I myself don't know the answer.
He himself finished cleaning up.
You yourself thought that it was a good idea.
10. Reflexive Pronouns
The reflexive pronouns
(myself, yourself, herself, himself, ourselves, themselves)
show that the sentence subject also receives the action of the verb.
Students who don’t study hard are hurting themselves.
Did you pay yourself for the job?
She talked to herself.
We gave ourselves a pay rise.
They gave themselves a pay rise.
The indefinite pronoun, one, has its own reflexive form:
One must have confidence in oneself
Other indefinite pronouns use either himself, herself, or themselves as reflexives.
No one here can blame himself or herself.
The people here cannot blame themselves.
11. Interrogative Pronouns
The interrogative pronouns (who/which/what) introduce questions:
Who will help me?
Which do you prefer?
What is that?
Which is usually used to refer to specific things within a group.
What can be used in a more general situation.
Look at the following examples:
What is your favorite kind of food?
In other words, in general, what kind of food do you like? Do you like Thai food, Italian food, Indian food, etc.?
Which is your favorite flavor of ice cream?
This question is looking for a specific answer. In the narrow category of ice creams, which of this group do you like the best?
The interrogative pronouns can also act as determiners:
It doesn't matter which movie we watch.
We don't know whose glasses these are.
In this determiner role, they are sometimes called interrogative adjectives.
Just like the relative pronouns, the interrogative pronouns can introduce noun clauses and they act as the subject in the clauses.
The teacher knows who studied for the test.
I told you yesterday what I know about the test.
12. Reciprocal Pronouns
The reciprocal pronouns are each other and one another.
Mike and Jill gave each other candy.
If Mike gave Jill some candy and Jill gave Mike some candy, we can say that they gave each other candy.
The soccer team gave one another candy after the game.
If more than two people are involved, we could also say that they gave one another candy.
Lastly, reciprocal pronouns can also take possessive forms:
They borrowed each other's toys.
The students often use one another's notes.
That’s the end of the advanced pronouns lesson.
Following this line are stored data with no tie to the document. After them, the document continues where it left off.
-- ==== Sys2Proof/Laws/Bus.lean ====
section
/-!
SUPPORT. The bus-transfer unit and the device, said once each: what a device turn keeps, what each
primitive does while the bus is free, and what each complete frame leaves.
-/

namespace Sys2Proof.Machine

/-! ### The device's turn -/

@[simp] theorem deviceTurn_cfg (s : State) : (deviceTurn s).cfg = s.cfg := by
  by_cases hb : s.dev.dbusy <;> by_cases ht : turnTaken s <;> simp [deviceTurn, hb, ht]
@[simp] theorem deviceTurn_ctl (s : State) : (deviceTurn s).ctl = s.ctl := by
  by_cases hb : s.dev.dbusy <;> by_cases ht : turnTaken s <;> simp [deviceTurn, hb, ht]
@[simp] theorem deviceTurn_bus (s : State) : (deviceTurn s).bus = s.bus := by
  by_cases hb : s.dev.dbusy <;> by_cases ht : turnTaken s <;> simp [deviceTurn, hb, ht]
@[simp] theorem deviceTurn_due (s : State) : (deviceTurn s).env.due = s.env.due := by
  by_cases hb : s.dev.dbusy <;> by_cases ht : turnTaken s <;> simp [deviceTurn, hb, ht]
@[simp] theorem deviceTurn_seen (s : State) : (deviceTurn s).env.seen = s.env.seen := by
  by_cases hb : s.dev.dbusy <;> by_cases ht : turnTaken s <;> simp [deviceTurn, hb, ht]
@[simp] theorem deviceTurn_inbox (s : State) : (deviceTurn s).env.inbox = s.env.inbox := by
  by_cases hb : s.dev.dbusy <;> by_cases ht : turnTaken s <;> simp [deviceTurn, hb, ht]
@[simp] theorem deviceTurn_drawCount (s : State) : (deviceTurn s).env.drawCount = s.env.drawCount := by
  by_cases hb : s.dev.dbusy <;> by_cases ht : turnTaken s <;> simp [deviceTurn, hb, ht]

/-- A device that is not busy takes no turn. -/
theorem deviceTurn_idle {s : State} (h : s.dev.dbusy = false) : deviceTurn s = s := by
  simp [deviceTurn, h]

/-- A turn completes the pending operation or leaves the device as it is. -/
theorem deviceTurn_dev (s : State) :
    (deviceTurn s).dev = if s.dev.dbusy = true ∧ turnTaken s = true then completed s.dev else s.dev := by
  unfold deviceTurn
  by_cases hb : s.dev.dbusy = true
  · by_cases ht : turnTaken s = true <;> simp [hb, ht]
  · simp [hb]

theorem deviceTurn_dbusy (s : State) :
    (deviceTurn s).dev.dbusy = (s.dev.dbusy && !turnTaken s) := by
  rw [deviceTurn_dev]
  by_cases hb : s.dev.dbusy = true <;> by_cases ht : turnTaken s = true <;> simp [hb, ht, completed]

/-! ### Received status bits -/

/-- `Rx.busyBit` and `Rx.welBit` are bits 0 and 1 of the byte. -/
theorem toByte_bits (r : Rx) : r.toByte.getLsbD 0 = r.busyBit ∧ r.toByte.getLsbD 1 = r.welBit := by
  cases r with
  | byte b => exact ⟨rfl, rfl⟩
  | status u w b =>
    constructor
    · simp only [Rx.toByte, Rx.busyBit, BitVec.getLsbD_append]; simp
    · simp only [Rx.toByte, Rx.welBit, BitVec.getLsbD_append]; simp

/-! ### Primitives while the bus is free -/

theorem select_free {s : State} (hc : s.bus.cs = false) (hr : s.env.due = []) :
    select s = .ok () { deviceTurn s with
      bus := { s.bus with cs := true, mosi := [], miso := [] }
      dev := if s.cfg.present then { (deviceTurn s).dev with fb := [] } else (deviceTurn s).dev } := by
  cases hp : s.cfg.present <;>
    simp [select, bind_apply, tick, hr, hc, State.mapBus, State.mapDev, hp]

/-- A frame opened on a device that completes just before is the frame opened after that completion (rule
R127). -/
theorem select_deviceTurn {s : State} (hc : s.bus.cs = false) (hr : s.env.due = [])
    (hb : (deviceTurn s).dev.dbusy = false) : select s = select (deviceTurn s) := by
  rw [select_free hc hr, select_free (by simpa using hc) (by simpa using hr), deviceTurn_idle hb]
  simp

theorem xfer_present {s s' : State} {t : Byte} {r : Rx} (hc : s.bus.cs = true) (hr : s.env.due = [])
    (hp : s.cfg.present = true)
    (h : deviceOut s.dev.fb.length { s with dev := { s.dev with fb := s.dev.fb ++ [t] } } = .ok r s') :
    xfer t s = .ok r { s' with bus := { s'.bus with mosi := s'.bus.mosi ++ [t], miso := s'.bus.miso ++ [r] } } := by
  simp [xfer, bind_apply, map_apply, tick, hr, hc, hp, deviceExchange, State.mapBus, State.mapDev, h]

theorem xfer_absent {s : State} {t : Byte} (hc : s.bus.cs = true) (hr : s.env.due = [])
    (hp : s.cfg.present = false) :
    xfer t s = .ok (.byte absentByte) { s with bus :=
      { s.bus with mosi := s.bus.mosi ++ [t], miso := s.bus.miso ++ [.byte absentByte] } } := by
  simp [xfer, bind_apply, map_apply, tick, hr, hc, hp, State.mapBus]

theorem deselect_present {s : State} (hc : s.bus.cs = true) (hr : s.env.due = [])
    (hp : s.cfg.present = true) :
    deselect s = endFrame { s with bus := { s.bus with cs := false, wire := s.bus.wire ++ [s.bus.mosi] } } := by
  simp [deselect, bind_apply, tick, hr, hc, releaseCs, hp, State.mapBus]

theorem deselect_absent {s : State} (hc : s.bus.cs = true) (hr : s.env.due = [])
    (hp : s.cfg.present = false) :
    deselect s = .ok () { s with bus := { s.bus with cs := false, wire := s.bus.wire ++ [s.bus.mosi] } } := by
  simp [deselect, bind_apply, tick, hr, hc, releaseCs, hp, State.mapBus]

/-! ### Complete frames -/

/-- `ReadStatus()` on a present device: the device may have completed just before; the byte shows its
latch and its busy flag (rules R148, R180). -/
theorem readStatus_present {s : State} (hc : s.bus.cs = false) (hr : s.env.due = [])
    (hp : s.cfg.present = true) :
    let s1 := deviceTurn s
    let r := Rx.status ((Config.freeByte (s.env.drawCount + 1)).extractLsb' 0 6) s1.dev.dwel s1.dev.dbusy
    readStatus s = .ok r
      { s1 with
        ctl := { s.ctl with lastSr := r.toByte }
        bus := { cs := false, mosi := [0x05, 0x00], miso := [.byte (Config.freeByte s.env.drawCount), r],
                 wire := s.bus.wire ++ [[0x05, 0x00]] }
        dev := { s1.dev with fb := [0x05, 0x00] }
        env := { s1.env with drawCount := s.env.drawCount + 2 } } := by
  intro s1 r
  simp [readStatus, bind_apply, map_apply, select_free hc hr, xfer, tick, hr, hp, deviceExchange, deviceOut, drawRx, draw,
    refusedFrame, frameCommand, commandOf, Command.byte, statusByte, State.mapBus, State.mapDev, State.mapEnv, State.mapCtl,
    deselect, releaseCs, endFrame, dummyTx, s1, r]

/-- `ReadStatus()` with no device: 0xFF, which reads BUSY (rules R128, R180). -/
theorem readStatus_absent {s : State} (hc : s.bus.cs = false) (hr : s.env.due = [])
    (hp : s.cfg.present = false) :
    readStatus s = .ok (.byte absentByte)
      { deviceTurn s with
        ctl := { s.ctl with lastSr := absentByte }
        bus := { cs := false, mosi := [0x05, 0x00], miso := [.byte absentByte, .byte absentByte],
                 wire := s.bus.wire ++ [[0x05, 0x00]] } } := by
  simp [readStatus, bind_apply, map_apply, select_free hc hr, xfer_absent, hr, hp, deselect_absent, Rx.toByte,
    Command.byte, dummyTx, State.mapCtl]

/-- The bytes of `k` draws from the `n`-th on. -/
def drawn (n k : Nat) : List Rx := (List.range' n k).map fun j => .byte (Config.freeByte j)

/-- The next exchange of a frame returns a draw and does nothing else: the frame is refused, or its
command returns no data there (rules R142, R144). -/
def ReturnsDraw (d : Device) : Prop :=
  d.fb ≠ [] ∧ (refusedFrame d = true ∨ frameCommand d = some .wren ∨ frameCommand d = some .ce
    ∨ frameCommand d = some .pp ∨ frameCommand d = none)

theorem frameCommand_append {d : Device} (h : d.fb ≠ []) (ts : List Byte) :
    frameCommand { d with fb := d.fb ++ ts } = frameCommand d := by
  obtain ⟨_, _, _, _, fb, _⟩ := d
  cases fb with
  | nil => exact absurd rfl h
  | cons c cs => rfl

theorem refusedFrame_append {d : Device} (h : d.fb ≠ []) (ts : List Byte) :
    refusedFrame { d with fb := d.fb ++ ts } = refusedFrame d := by
  unfold refusedFrame
  rw [frameCommand_append h]

theorem ReturnsDraw.append {d : Device} (h : ReturnsDraw d) (ts : List Byte) :
    ReturnsDraw { d with fb := d.fb ++ ts } := by
  refine ⟨by simp [h.1], ?_⟩
  rw [refusedFrame_append h.1, frameCommand_append h.1]
  exact h.2

theorem xfer_returnsDraw {s : State} {t : Byte} (hc : s.bus.cs = true) (hr : s.env.due = [])
    (hp : s.cfg.present = true) (hd : ReturnsDraw s.dev) :
    xfer t s = .ok (.byte (Config.freeByte s.env.drawCount))
      { s with
        bus := { s.bus with mosi := s.bus.mosi ++ [t], miso := s.bus.miso ++ [.byte (Config.freeByte s.env.drawCount)] }
        dev := { s.dev with fb := s.dev.fb ++ [t] }
        env := { s.env with drawCount := s.env.drawCount + 1 } } := by
  have h1 := refusedFrame_append hd.1 [t]
  have h2 := frameCommand_append hd.1 [t]
  refine xfer_present hc hr hp (s' := { s with
    dev := { s.dev with fb := s.dev.fb ++ [t] }
    env := { s.env with drawCount := s.env.drawCount + 1 } }) ?_
  rcases hd.2 with h | h | h | h | h <;>
    simp [deviceOut, bind_apply, map_apply, drawRx, draw, h1, h2, h, hd.1, State.mapEnv]

/-- Bytes sent while the device returns draws. -/
theorem xferAll_returnsDraw {s : State} (ts : List Byte) (hc : s.bus.cs = true) (hr : s.env.due = [])
    (hp : s.cfg.present = true) (hd : ReturnsDraw s.dev) :
    xferAll ts s = .ok ()
      { s with
        bus := { s.bus with mosi := s.bus.mosi ++ ts, miso := s.bus.miso ++ drawn s.env.drawCount ts.length }
        dev := { s.dev with fb := s.dev.fb ++ ts }
        env := { s.env with drawCount := s.env.drawCount + ts.length } } := by
  induction ts generalizing s with
  | nil => simp [xferAll, drawn]
  | cons t ts ih =>
    rw [xferAll, bind_ok (xfer_returnsDraw hc hr hp hd)]
    refine (ih (by exact hc) (by exact hr) (by exact hp) (by exact hd.append [t])).trans ?_
    simp [drawn, List.range'_succ, Nat.add_assoc, Nat.add_comm 1]

/-- Bytes sent with no device: 0xFF for each (rule R128). -/
theorem xferAll_absent {s : State} (ts : List Byte) (hc : s.bus.cs = true) (hr : s.env.due = [])
    (hp : s.cfg.present = false) :
    xferAll ts s = .ok () { s with bus :=
      { s.bus with mosi := s.bus.mosi ++ ts, miso := s.bus.miso ++ List.replicate ts.length (.byte absentByte) } } := by
  induction ts generalizing s with
  | nil => simp [xferAll]
  | cons t ts ih =>
    rw [xferAll, bind_ok (xfer_absent hc hr hp)]
    refine (ih (by exact hc) (by exact hr) (by exact hp)).trans ?_
    simp [List.replicate_succ]

/-- A complete frame with no device changes no device state (rule R128). -/
theorem frame_absent {s : State} (bytes : List Byte) (hc : s.bus.cs = false) (hr : s.env.due = [])
    (hp : s.cfg.present = false) :
    frame bytes s = .ok () { deviceTurn s with bus :=
      { cs := false, mosi := bytes, miso := List.replicate bytes.length (.byte absentByte),
        wire := s.bus.wire ++ [bytes] } } := by
  simp [frame, bind_apply, select_free hc hr, hp, xferAll_absent, hr, deselect_absent]

/-- `IssueWREN()` on a present device (rules R142, R147). -/
theorem issueWren_present {s : State} (hc : s.bus.cs = false) (hr : s.env.due = [])
    (hp : s.cfg.present = true) :
    let s1 := deviceTurn s
    issueWren s = .ok ()
      { s1 with
        bus := { cs := false, mosi := [0x06], miso := drawn s.env.drawCount 1, wire := s.bus.wire ++ [[0x06]] }
        dev := { s1.dev with fb := [0x06], dwel := s1.dev.dwel || (!s1.dev.dbusy && !s.cfg.wrenReject) }
        env := { s1.env with drawCount := s.env.drawCount + 1 } } := by
  intro s1
  cases hb : s1.dev.dbusy <;> cases hw : s.cfg.wrenReject <;>
    simp [s1] at hb <;>
    simp [issueWren, frame, bind_apply, map_apply, select_free hc hr, xferAll, xfer, tick, hr, hp, hb, hw, deviceExchange,
      deviceOut, drawRx, draw, refusedFrame, frameCommand, commandOf, Command.byte, State.mapBus, State.mapDev,
      State.mapEnv, deselect, releaseCs, endFrame, drawn, s1]

/-- `IssueCE()` on a present device (rules R142, R149, R150). -/
theorem issueCe_present {s : State} (hc : s.bus.cs = false) (hr : s.env.due = [])
    (hp : s.cfg.present = true) :
    let s1 := deviceTurn s
    issueCe s = .ok ()
      { s1 with
        bus := { cs := false, mosi := [0xC7], miso := drawn s.env.drawCount 1, wire := s.bus.wire ++ [[0xC7]] }
        dev := if s1.dev.dbusy = false ∧ s1.dev.dwel = true then startErase { s1.dev with fb := [0xC7] }
               else { s1.dev with fb := [0xC7] }
        env := { s1.env with drawCount := s.env.drawCount + 1 } } := by
  intro s1
  cases hb : s1.dev.dbusy <;> cases hw : s1.dev.dwel <;>
    simp [s1] at hb hw <;>
    simp [issueCe, frame, bind_apply, map_apply, select_free hc hr, xferAll, xfer, tick, hr, hp, hb, hw, deviceExchange,
      deviceOut, drawRx, draw, refusedFrame, frameCommand, commandOf, Command.byte, State.mapBus, State.mapDev,
      State.mapEnv, deselect, releaseCs, endFrame, drawn, s1, startErase]

end Sys2Proof.Machine
end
We hope you didn’t find it too complicated.
It’s story time
Now that we’ve learned a lot about pronouns, let’s see how they are used in a short story. As you read the following story, pay attention to how the pronouns are used.
Sue grew up in a very poor family in Thailand. Those were very hard times, but she still has many good memories. At the age of 9, Sue was given two dogs. She could have named them whatever she wanted, and she chose the names Drink and Park. She decided that she was old enough to take care of them herself.
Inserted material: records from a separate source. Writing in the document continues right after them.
-- ==== Sys2Proof/Tests/Slice0.lean ====
section
/-!
SUPPORT. Tests. Expected results are those of spec/95_test_vectors.md (the vector's name stands at each
test) or of the encoding tables of spec/30_encoding.md; then, for every statement with hypotheses, a
named theorem that shows a state and operands that meet them.
-/

namespace Sys2Proof.Tests

open Sys2Proof.Machine

/-! ### Helpers -/

/-- The machine after reset with these parts in place of its own. -/
def at0 (ctl : Controller := Controller.reset) (dev : Device := Device.quiet) (env : Env := Env.reset)
    (cfg : Config := Config.vectors) : State :=
  { State.launch cfg dev env with ctl := ctl }

/-- The outcome is a next state of which `P` holds. -/
def nextIs (o : Host.Outcome State Fault Refusal) (P : State → Bool) : Bool :=
  match o with
  | .next t => P t
  | .fault _ => false
  | .refused _ => false

/-- The outcome is this fault. -/
def faultIs (o : Host.Outcome State Fault Refusal) (f : Fault) : Bool :=
  match o with
  | .next _ => false
  | .fault g => g == f
  | .refused _ => false

/-- The outcome is this refusal. -/
def refusedIs (o : Host.Outcome State Fault Refusal) (r : Refusal) : Bool :=
  match o with
  | .next _ => false
  | .fault _ => false
  | .refused q => q == r

theorem nextIs_iff {o : Host.Outcome State Fault Refusal} {P : State → Bool} (h : nextIs o P = true) :
    ∃ t, o = .next t ∧ P t = true := by
  cases o with
  | next t => exact ⟨t, rfl, h⟩
  | fault f => cases h
  | refused r => cases h

/-- The device runs a chip erase. -/
def erasing : Device := { Device.quiet with dbusy := true, dwel := true, dpend := .erase }

/-- The device runs a page program of four bytes at address 0. -/
def programming : Device :=
  { Device.quiet with dbusy := true, dwel := true, dpend := .prog 0 [0x01, 0x02, 0x03, 0x63] }

/-- Write-enable is latched. -/
def latched : Device := { Device.quiet with dwel := true }

/-- An array of one page. -/
def onePage : Config := { Config.vectors with lastPage := 0 }

/-- The bytes from `a` on are 0x00, `n` of them; every other byte is erased. -/
def zeros (a n : Nat) : Memory := (List.range' a n).map fun k => (k, 0x00)

/-- Every 16th byte of one page is 0x00, so that no 16 bytes in a row are erased. -/
def striped : Memory := (List.range 16).map fun k => (16 * k + 15, 0x00)

/-- Opportunities to complete that the device lets pass, then one it takes. -/
def passing (n : Nat) : Env := { Env.reset with turns := List.replicate n false ++ [true] }

/-- One coming move. -/
def comes (i : Input) : Env := { Env.reset with inbox := [i] }

/-- What is due in the middle of the step. -/
def isDue (d : List Due) : Env := { Env.reset with due := d }

/-! ### Well-formedness: each check refuses an ill-formed term -/

theorem test_read_of_no_byte_refused :
    (Instr.read 0x000100 0).illFormed = some .readEmpty ∧ (Instr.read 0x000100 0).wellFormed = false := by decide
theorem test_pp_of_no_byte_refused :
    (Instr.pp 0 []).illFormed = some .ppEmpty ∧ (Instr.pp 0 []).wellFormed = false := by decide
theorem test_pp_of_257_bytes_refused :
    (Instr.pp 0 (List.replicate 257 0)).illFormed = some .ppTooLong ∧
      (Instr.pp 0 (List.replicate 257 0)).wellFormed = false := by decide +kernel
theorem test_pp_of_256_bytes_accepted : (Instr.pp 0 (List.replicate 256 0)).wellFormed = true := by decide +kernel

/-! ### Decoding: words and frames written out from the encoding tables -/

/-- Section 2.1, every legal word. -/
theorem test_decode_host_words :
    decode (.word 0x00000001) = .ok .readId ∧ decode (.word 0x00000002) = .ok .readStatus ∧
    decode (.word 0x00000003) = .ok .awaitReady ∧ decode (.word 0x00000004) = .ok .writeEnable ∧
    decode (.word 0x00000005) = .ok .chipErase ∧ decode (.word 0x00000006) = .ok .scan ∧
    decode (.word 0x00000407) = .ok (.writeData 4) ∧ decode (.word 0x00010007) = .ok (.writeData 256) ∧
    decode (.word 0x0001FF07) = .ok (.writeData 511) ∧ decode (.word 0x00000007) = .ok (.writeData 0) ∧
    decode (.word 0x00000008) = .ok .dumpAll := by decide

/-- `WRITE_DATA 4` bit by bit (rule R92): fifteen reserved bits, nine bits of `LEN`, eight of `OP`. -/
theorem test_decode_write_data_bits :
    decode (.word 0b00000000000000000000010000000111) = .ok (.writeData 0b000000100) := by decide

/-- Section 2.1, every illegal word. -/
theorem test_decode_illegal_words :
    decode (.word 0x00000000) = .error .reservedOp ∧ decode (.word 0x00000009) = .error .reservedOp ∧
    decode (.word 0x000000FF) = .error .reservedOp ∧ decode (.word 0x00000105) = .error .lenNotZero ∧
    decode (.word 0x00000101) = .error .lenNotZero ∧ decode (.word 0x00020001) = .error .reservedBits ∧
    decode (.word 0x00020007) = .error .reservedBits ∧ decode (.word 0x80000007) = .error .reservedBits := by decide

/-- Section 2.2, one frame of each command; the command bytes bit by bit (rule R101). -/
theorem test_decode_frames :
    decode (.frame [0b10010000, 0x00, 0x00, 0x00, 0x00, 0x00]) = .ok .rdid ∧
    decode (.frame [0b00000110]) = .ok .wren ∧ decode (.frame [0b00000101, 0x00]) = .ok .rdsr ∧
    decode (.frame [0b11000111]) = .ok .ce ∧
    decode (.frame [0b00000011, 0x00, 0x01, 0x00, 0x00, 0x00, 0x00]) = .ok (.read 0x000100 3) ∧
    decode (.frame [0b00000010, 0x00, 0x00, 0x04, 0xAA, 0x55]) = .ok (.pp 0x000004 [0xAA, 0x55]) := by decide

/-- A `PP` cut after its address, an empty frame and an unknown command are no instructions. -/
theorem test_decode_bad_frames :
    decode (.frame [0x02, 0x00, 0x00, 0x00]) = .error .frameLength ∧ decode (.frame []) = .error .emptyFrame ∧
    decode (.frame [0x9F]) = .error .unknownCommand ∧ decode (.frame [0x05, 0x01]) = .error .dummyByte := by decide

/-- No word matches two rows of the host table: two rows differ in a bit both fix (rule R95). -/
theorem test_host_rows_disjoint :
    hostRows.Pairwise (fun a b => a.mask &&& b.mask &&& (a.value ^^^ b.value) ≠ 0) := by
  unfold hostRows; decide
She doesn’t remember who gave her the dogs, but whoever gave them to her wasn’t thinking very clearly. Of course, she loved those dogs, but everyone knew that her family was very poor. They could barely afford to take care of themselves let alone feed two dogs.
Each day before school, Sue’s mother gave her money to buy lunch. But, almost every day, Sue skipped lunch and bought food for her dogs instead. She herself would go hungry because she loved those dogs so much. Sometimes Sue’s mother would find out, and she would punish Sue for wasting what little money they had on the dogs. Sue was helping the dogs, but she was hurting herself. She was losing weight, but the dogs that she loved were themselves well fed.
In the end, Sue’s mother gave the dogs away to a rich family that lived far away. Sue was heartbroken. She cried herself to sleep thinking about them. One day, she was walking home from school, and who did she see? You guessed it! Drink and Park had run away from their new home, and they had walked all the way back to her home.
Everyone who heard the story could hardly believe it. These two dogs, who belonged to the poor girl, had walked all the way back to her. None of the people in the neighborhood could understand why those dogs had struggled to get back to the skinny poor girl.
That’s the end of the lesson on advanced pronouns.